In `@spark-connect/src/main/resources/python/zeppelin_isparkconnect.py`:
- Around line 94-99: In the except ImportError block that handles "import pandas
as pd" (used by toPandas()), re-raise the ImportError using exception chaining
with "from None" so the new ImportError intentionally replaces the original
(i.e., raise ImportError("pandas is required for toPandas(). Install it with:
pip install pandas") from None).
- Around line 264-266: The warnings.warn call that alerts users about
"createDataFrame from pandas goes through Py4j serialization..." should include
stacklevel=2 so the warning points to the user's call site; update the
warnings.warn invocation in zeppelin_isparkconnect.py (the warnings.warn(...)

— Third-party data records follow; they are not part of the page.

-- ==== Sys2Proof/Laws/Frames.lean ====
section
/-! SUPPORT. What each shared operation leaves alone, one lemma for each operation, tagged for simp: the fields of the state that
its equations do not name are as before. -/

namespace Sys2Proof.Machine

variable (s : State)

/-! ### Frames of the shared operations -/

@[simp] theorem State.append_frame (e : Entry) :
    (s.append e).power = s.power ∧ (s.append e).mga = s.mga ∧ (s.append e).active = s.active ∧
    (s.append e).staged = s.staged ∧ (s.append e).generation = s.generation ∧ (s.append e).dirty = s.dirty ∧
    (s.append e).runtime = s.runtime ∧ (s.append e).port = s.port ∧ (s.append e).context = s.context ∧
    (s.append e).answer = s.answer ∧ (s.append e).sending = s.sending ∧ (s.append e).readPos = s.readPos ∧
    (s.append e).lists = s.lists ∧ (s.append e).openRecord = s.openRecord ∧ (s.append e).recordRequest = s.recordRequest ∧
    (s.append e).engines = s.engines ∧ (s.append e).cache = s.cache ∧ (s.append e).commitMarks = s.commitMarks ∧
    (s.append e).frame = s.frame ∧ (s.append e).buffer = s.buffer ∧ (s.append e).response = s.response ∧
    (s.append e).holdLimit = s.holdLimit ∧ (s.append e).idleLimit = s.idleLimit ∧ (s.append e).alertEnable = s.alertEnable ∧
    (s.append e).pending = s.pending := by
  unfold State.append; (repeat' split) <;> simp

@[simp] theorem State.offer_frame (g : Seg) (i : Slot) (k : Key) (b : Byte) :
    (s.offer g i k b).power = s.power ∧ (s.offer g i k b).mga = s.mga ∧ (s.offer g i k b).active = s.active ∧
    (s.offer g i k b).staged = s.staged ∧ (s.offer g i k b).generation = s.generation ∧ (s.offer g i k b).dirty = s.dirty ∧
    (s.offer g i k b).runtime = s.runtime ∧ (s.offer g i k b).port = s.port ∧ (s.offer g i k b).context = s.context ∧
    (s.offer g i k b).answer = s.answer ∧ (s.offer g i k b).sending = s.sending ∧ (s.offer g i k b).readPos = s.readPos ∧
    (s.offer g i k b).lists = s.lists ∧ (s.offer g i k b).openRecord = s.openRecord ∧
    (s.offer g i k b).recordRequest = s.recordRequest ∧ (s.offer g i k b).engines = s.engines ∧
    (s.offer g i k b).commitMarks = s.commitMarks ∧ (s.offer g i k b).log = s.log ∧ (s.offer g i k b).nextSeq = s.nextSeq ∧
    (s.offer g i k b).lost = s.lost ∧ (s.offer g i k b).frame = s.frame ∧ (s.offer g i k b).buffer = s.buffer ∧
    (s.offer g i k b).response = s.response ∧ (s.offer g i k b).holdLimit = s.holdLimit ∧
    (s.offer g i k b).idleLimit = s.idleLimit ∧ (s.offer g i k b).alertEnable = s.alertEnable ∧
    (s.offer g i k b).pending = s.pending := by
  unfold State.offer; (repeat' split) <;> simp

@[simp] theorem State.cacheWritten_frame (g : Seg) (k : Option Key) (b : Byte) :
    (s.cacheWritten g k b).power = s.power ∧ (s.cacheWritten g k b).mga = s.mga ∧ (s.cacheWritten g k b).active = s.active ∧
    (s.cacheWritten g k b).staged = s.staged ∧ (s.cacheWritten g k b).generation = s.generation ∧
    (s.cacheWritten g k b).dirty = s.dirty ∧ (s.cacheWritten g k b).runtime = s.runtime ∧
    (s.cacheWritten g k b).port = s.port ∧ (s.cacheWritten g k b).context = s.context ∧
    (s.cacheWritten g k b).answer = s.answer ∧ (s.cacheWritten g k b).sending = s.sending ∧
    (s.cacheWritten g k b).readPos = s.readPos ∧ (s.cacheWritten g k b).lists = s.lists ∧
    (s.cacheWritten g k b).openRecord = s.openRecord ∧ (s.cacheWritten g k b).recordRequest = s.recordRequest ∧
    (s.cacheWritten g k b).engines = s.engines ∧ (s.cacheWritten g k b).commitMarks = s.commitMarks ∧
    (s.cacheWritten g k b).log = s.log ∧ (s.cacheWritten g k b).nextSeq = s.nextSeq ∧ (s.cacheWritten g k b).lost = s.lost ∧
    (s.cacheWritten g k b).frame = s.frame ∧ (s.cacheWritten g k b).buffer = s.buffer ∧
    (s.cacheWritten g k b).response = s.response ∧ (s.cacheWritten g k b).holdLimit = s.holdLimit ∧
    (s.cacheWritten g k b).idleLimit = s.idleLimit ∧ (s.cacheWritten g k b).alertEnable = s.alertEnable ∧
    (s.cacheWritten g k b).pending = s.pending := by
  unfold State.cacheWritten; (repeat' split) <;> simp

@[simp] theorem State.cacheUnsure_frame (k : Option Key) :
    (s.cacheUnsure k).power = s.power ∧ (s.cacheUnsure k).mga = s.mga ∧ (s.cacheUnsure k).active = s.active ∧
    (s.cacheUnsure k).staged = s.staged ∧ (s.cacheUnsure k).generation = s.generation ∧ (s.cacheUnsure k).dirty = s.dirty ∧
    (s.cacheUnsure k).runtime = s.runtime ∧ (s.cacheUnsure k).port = s.port ∧ (s.cacheUnsure k).context = s.context ∧
    (s.cacheUnsure k).answer = s.answer ∧ (s.cacheUnsure k).sending = s.sending ∧ (s.cacheUnsure k).readPos = s.readPos ∧
    (s.cacheUnsure k).lists = s.lists ∧ (s.cacheUnsure k).openRecord = s.openRecord ∧
    (s.cacheUnsure k).recordRequest = s.recordRequest ∧ (s.cacheUnsure k).engines = s.engines ∧
    (s.cacheUnsure k).commitMarks = s.commitMarks ∧ (s.cacheUnsure k).log = s.log ∧ (s.cacheUnsure k).nextSeq = s.nextSeq ∧
    (s.cacheUnsure k).lost = s.lost ∧ (s.cacheUnsure k).frame = s.frame ∧ (s.cacheUnsure k).buffer = s.buffer ∧
    (s.cacheUnsure k).response = s.response ∧ (s.cacheUnsure k).holdLimit = s.holdLimit ∧
    (s.cacheUnsure k).idleLimit = s.idleLimit ∧ (s.cacheUnsure k).alertEnable = s.alertEnable ∧
    (s.cacheUnsure k).pending = s.pending := by
  unfold State.cacheUnsure; (repeat' split) <;> simp

@[simp] theorem State.countByte_frame (c : Context) :
    (s.countByte c).power = s.power ∧ (s.countByte c).mga = s.mga ∧ (s.countByte c).active = s.active ∧
    (s.countByte c).staged = s.staged ∧ (s.countByte c).generation = s.generation ∧ (s.countByte c).dirty = s.dirty ∧
    (s.countByte c).port = s.port ∧ (s.countByte c).answer = s.answer ∧ (s.countByte c).sending = s.sending ∧
    (s.countByte c).readPos = s.readPos ∧ (s.countByte c).lists = s.lists ∧ (s.countByte c).openRecord = s.openRecord ∧
    (s.countByte c).recordRequest = s.recordRequest ∧ (s.countByte c).engines = s.engines ∧
    (s.countByte c).cache = s.cache ∧ (s.countByte c).commitMarks = s.commitMarks ∧ (s.countByte c).log = s.log ∧
    (s.countByte c).nextSeq = s.nextSeq ∧ (s.countByte c).lost = s.lost ∧ (s.countByte c).frame = s.frame ∧
    (s.countByte c).buffer = s.buffer ∧ (s.countByte c).response = s.response ∧ (s.countByte c).holdLimit = s.holdLimit ∧
    (s.countByte c).idleLimit = s.idleLimit ∧ (s.countByte c).alertEnable = s.alertEnable ∧
    (s.countByte c).pending = s.pending := by
  unfold State.countByte; dsimp only; (repeat' split) <;> simp

@[simp] theorem State.acceptPosted_frame (c : Context) (r : Record) (b : Byte) :
    (s.acceptPosted c r b).power = s.power ∧ (s.acceptPosted c r b).mga = s.mga ∧ (s.acceptPosted c r b).active = s.active ∧
    (s.acceptPosted c r b).staged = s.staged ∧ (s.acceptPosted c r b).generation = s.generation ∧
    (s.acceptPosted c r b).dirty = s.dirty ∧ (s.acceptPosted c r b).port = s.port ∧
    (s.acceptPosted c r b).sending = s.sending ∧ (s.acceptPosted c r b).readPos = s.readPos ∧
    (s.acceptPosted c r b).lists = s.lists ∧ (s.acceptPosted c r b).recordRequest = s.recordRequest ∧
    (s.acceptPosted c r b).engines = s.engines ∧ (s.acceptPosted c r b).commitMarks = s.commitMarks ∧
    (s.acceptPosted c r b).log = s.log ∧ (s.acceptPosted c r b).nextSeq = s.nextSeq ∧ (s.acceptPosted c r b).lost = s.lost ∧
    (s.acceptPosted c r b).frame = s.frame ∧ (s.acceptPosted c r b).buffer = s.buffer ∧
    (s.acceptPosted c r b).response = s.response ∧ (s.acceptPosted c r b).holdLimit = s.holdLimit ∧
    (s.acceptPosted c r b).idleLimit = s.idleLimit ∧ (s.acceptPosted c r b).alertEnable = s.alertEnable ∧
    (s.acceptPosted c r b).pending = s.pending := by
  unfold State.acceptPosted; dsimp only; (repeat' split) <;> simp

@[simp] theorem State.grantRecord_frame :
    s.grantRecord.power = s.power ∧ s.grantRecord.mga = s.mga ∧ s.grantRecord.active = s.active ∧
    s.grantRecord.staged = s.staged ∧ s.grantRecord.generation = s.generation ∧ s.grantRecord.dirty = s.dirty ∧
    s.grantRecord.port = s.port ∧ s.grantRecord.sending = s.sending ∧ s.grantRecord.readPos = s.readPos ∧
    s.grantRecord.lists = s.lists ∧ s.grantRecord.engines = s.engines ∧ s.grantRecord.commitMarks = s.commitMarks ∧
    s.grantRecord.log = s.log ∧ s.grantRecord.nextSeq = s.nextSeq ∧ s.grantRecord.lost = s.lost ∧
    s.grantRecord.frame = s.frame ∧ s.grantRecord.buffer = s.buffer ∧ s.grantRecord.response = s.response ∧
    s.grantRecord.holdLimit = s.holdLimit ∧ s.grantRecord.idleLimit = s.idleLimit ∧
    s.grantRecord.alertEnable = s.alertEnable ∧ s.grantRecord.pending = s.pending := by
  unfold State.grantRecord; (repeat' split) <;> simp

@[simp] theorem State.arbiter_frame (g : Seg) :
    (s.arbiter g).power = s.power ∧ (s.arbiter g).mga = s.mga ∧ (s.arbiter g).active = s.active ∧
    (s.arbiter g).staged = s.staged ∧ (s.arbiter g).generation = s.generation ∧ (s.arbiter g).dirty = s.dirty ∧
    (s.arbiter g).runtime = s.runtime ∧ (s.arbiter g).port = s.port ∧ (s.arbiter g).answer = s.answer ∧
    (s.arbiter g).sending = s.sending ∧ (s.arbiter g).readPos = s.readPos ∧ (s.arbiter g).openRecord = s.openRecord ∧
    (s.arbiter g).recordRequest = s.recordRequest ∧ (s.arbiter g).cache = s.cache ∧
    (s.arbiter g).commitMarks = s.commitMarks ∧ (s.arbiter g).log = s.log ∧ (s.arbiter g).nextSeq = s.nextSeq ∧
    (s.arbiter g).lost = s.lost ∧ (s.arbiter g).frame = s.frame ∧ (s.arbiter g).buffer = s.buffer ∧
    (s.arbiter g).response = s.response ∧ (s.arbiter g).holdLimit = s.holdLimit ∧ (s.arbiter g).idleLimit = s.idleLimit ∧
    (s.arbiter g).alertEnable = s.alertEnable ∧ (s.arbiter g).pending = s.pending := by
  unfold State.arbiter; (repeat' split) <;> simp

call with that exact message) to pass stacklevel=2 as an argument (e.g.,
warnings.warn("createDataFrame ... temp table instead.", stacklevel=2)).
- Around line 68-73: The warnings.warn call inside the data-collection branch
should include stacklevel=2 so the warning points to the user's calling code;
update the warnings.warn invocation (the one immediately before return
list(self._jdf.collectAsList())) to pass stacklevel=2 as an argument while
keeping the existing message and interpolation unchanged.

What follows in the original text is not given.